EXERCISE DESCRIPTION:
Counting the line with "excs := (recsOf s 0x33).map excOf" as the last one, copy out the lines of the data exactly from the first onward.
======== RECORDS TO PROCESS
/-- The configuration that a configuration image and a KZL program image make. [log 132 DESIGN CHOICE] -/
def cfgOfImages (bs kz : List Byte) : Cfg :=
  let s := imgSections bs
  let id := (recsOf s 0x01).headD []
  let pr := (recsOf s 0x70).headD []
  let sl := (keyRecs s 0).headD []
  let lps := recsOf s 0x23
  let pts := (recsOf s 0x10).foldl (fun m r => mput m (r.h 0) (pointOf r)) []
  let has := fun (n c : Nat) => (mget? pts n).any fun p => p.cls == c
  { Cfg.zero with
    version := field bs 12 4, digest := shaNum bs, progDigest := shaNum kz, progVersion := pr.h 0
    alwaysCold := decide (id.b 8 = 1), serial := field id 0 8, lifecycles := id.b 9
    points := pts
    meterPts := (Config.meterPoints bs).filter fun e => has e.2.2 (if e.2.1 < 13 then 0x03 else 0x07)
    statePts := (Config.statePoints bs).filter fun e => has e.2 0x09
    suites := ((recsOf s 0x11).filter fun r => r.bit 1 0).map fun r => r.b 0
    tasks := (kzTasks kz).foldl (fun m r => mput m (r.b 0) (taskOf r)) []
    blocks := kzBlocks kz, code := (numbered (kzCode kz)).filter fun e => e.2 ≠ 0
    retMarkFirst := pr.h 2, retMarkBytes := pr.h 4, retTimFirst := pr.h 6, retTims := pr.h 8, retCntFirst := pr.h 10
    retCnts := pr.h 12
    nodes := (numbered (recsOf s 0x20)).map fun e => (e.1, nodeOf e.2 (lps.find? fun p => p.h 0 == e.1 && decide (e.1 < 16384)))
    edges := (numbered (recsOf s 0x21)).map fun e => (e.1, edgeOf e.2)
    injs := (numbered (recsOf s 0x22)).map fun e => (e.1, injOf e.2)
    scheds := (numbered (recsOf s 0x30)).map fun e => (e.1, schedOf e.2)
    days := (numbered (recsOf s 0x31)).map fun e => (e.1, (e.2.h 0, e.2.b 2))
    switches := (numbered (recsOf s 0x32)).map fun e => (e.1, switchOf e.2)
    excs := (recsOf s 0x33).map excOf
    anchors := (recsOf s 0x34).foldl (fun m r => mput m (r.b 0) (anchorOf r)) []
    tz := match recsOf s 0x35 with | r :: _ => zoneOf r | [] => TimeZone.zero
    chans := (recsOf s 0x40).foldl (fun m r => mput m (r.b 0) (chanOf r)) []
    cells := (recsOf s 0x43).foldl (fun m r => mput m (cellIx r) (r.h 4)) []
    stations := (recsOf s 0x60).foldl (fun m r => mput m (r.h 0) (stationOf r)) []
    stationPts := (recsOf s 0x61).map stationPtOf
    dali := (recsOf s 0x62).map daliOf
    links := ((recsOf s 0x63).filter fun r => r.b 1 == 1).map fun (r : Rec) => (r.b 0, r.h 2, r.h 4)
    peers := ((recsOf s 0x63).filter fun r => r.b 1 == 0).foldl (fun m (r : Rec) => mput m (r.b 0) (field r 8 8)) []
    nodeTab := (recsOf s 0x52).map nodeCfgOf
    localProf := (recsOf s 0x54).foldl (fun m r => mput m (r.h 0) (r.h 2, r.h 4, r.h 6, r.h 8)) []
    nodePts := (recsOf s 0x53).map fun r => (r.h 0, r.b 2, r.h 4)
    clients := (keyRecs s 1).foldl (fun m r => mput m (r.h 4) (clientOf r)) []
    signSlot := sl.b 8, fieldSlots := [sl.b 9, sl.b 10, sl.b 11, sl.b 12]
    updateKey := (keyRecs s 2).head?.map fun r => (r.drop 8).take 65
    auditKey := (keyRecs s 3).head?.map fun r => (r.drop 8).take 65
    revert := decide (Rec.b ((recsOf s 0x81).headD []) 52 = 1)
    gateway :=
      let r : Rec := (recsOf s 0x81).headD []
      !((r.drop 8).take 4 ++ (r.drop 32).take 16).all (· == 0)
    net := (recsOf s 0x81).headD []
    image := bs, program := kz
    regs := imgRegs s kz
    regsOn := imgRegsOn s kz }

/-- The sections of the configuration image (20 R549). [log 132 DESIGN CHOICE] -/
def Cfg.raw (c : Cfg) : List (Nat × List Rec) := imgSections c.image

end Sys2Proof.Machine
end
================
WRITTEN RESPONSE:
/-- The configuration that a configuration image and a KZL program image make. [log 132 DESIGN CHOICE] -/
def cfgOfImages (bs kz : List Byte) : Cfg :=
  let s := imgSections bs
  let id := (recsOf s 0x01).headD []
  let pr := (recsOf s 0x70).headD []
  let sl := (keyRecs s 0).headD []
  let lps := recsOf s 0x23
  let pts := (recsOf s 0x10).foldl (fun m r => mput m (r.h 0) (pointOf r)) []
  let has := fun (n c : Nat) => (mget? pts n).any fun p => p.cls == c
  { Cfg.zero with
    version := field bs 12 4, digest := shaNum bs, progDigest := shaNum kz, progVersion := pr.h 0
    alwaysCold := decide (id.b 8 = 1), serial := field id 0 8, lifecycles := id.b 9
    points := pts
    meterPts := (Config.meterPoints bs).filter fun e => has e.2.2 (if e.2.1 < 13 then 0x03 else 0x07)
    statePts := (Config.statePoints bs).filter fun e => has e.2 0x09
    suites := ((recsOf s 0x11).filter fun r => r.bit 1 0).map fun r => r.b 0
    tasks := (kzTasks kz).foldl (fun m r => mput m (r.b 0) (taskOf r)) []
    blocks := kzBlocks kz, code := (numbered (kzCode kz)).filter fun e => e.2 ≠ 0
    retMarkFirst := pr.h 2, retMarkBytes := pr.h 4, retTimFirst := pr.h 6, retTims := pr.h 8, retCntFirst := pr.h 10
    retCnts := pr.h 12
    nodes := (numbered (recsOf s 0x20)).map fun e => (e.1, nodeOf e.2 (lps.find? fun p => p.h 0 == e.1 && decide (e.1 < 16384)))
    edges := (numbered (recsOf s 0x21)).map fun e => (e.1, edgeOf e.2)
    injs := (numbered (recsOf s 0x22)).map fun e => (e.1, injOf e.2)
    scheds := (numbered (recsOf s 0x30)).map fun e => (e.1, schedOf e.2)
    days := (numbered (recsOf s 0x31)).map fun e => (e.1, (e.2.h 0, e.2.b 2))
    switches := (numbered (recsOf s 0x32)).map fun e => (e.1, switchOf e.2)
    excs := (recsOf s 0x33).map excOf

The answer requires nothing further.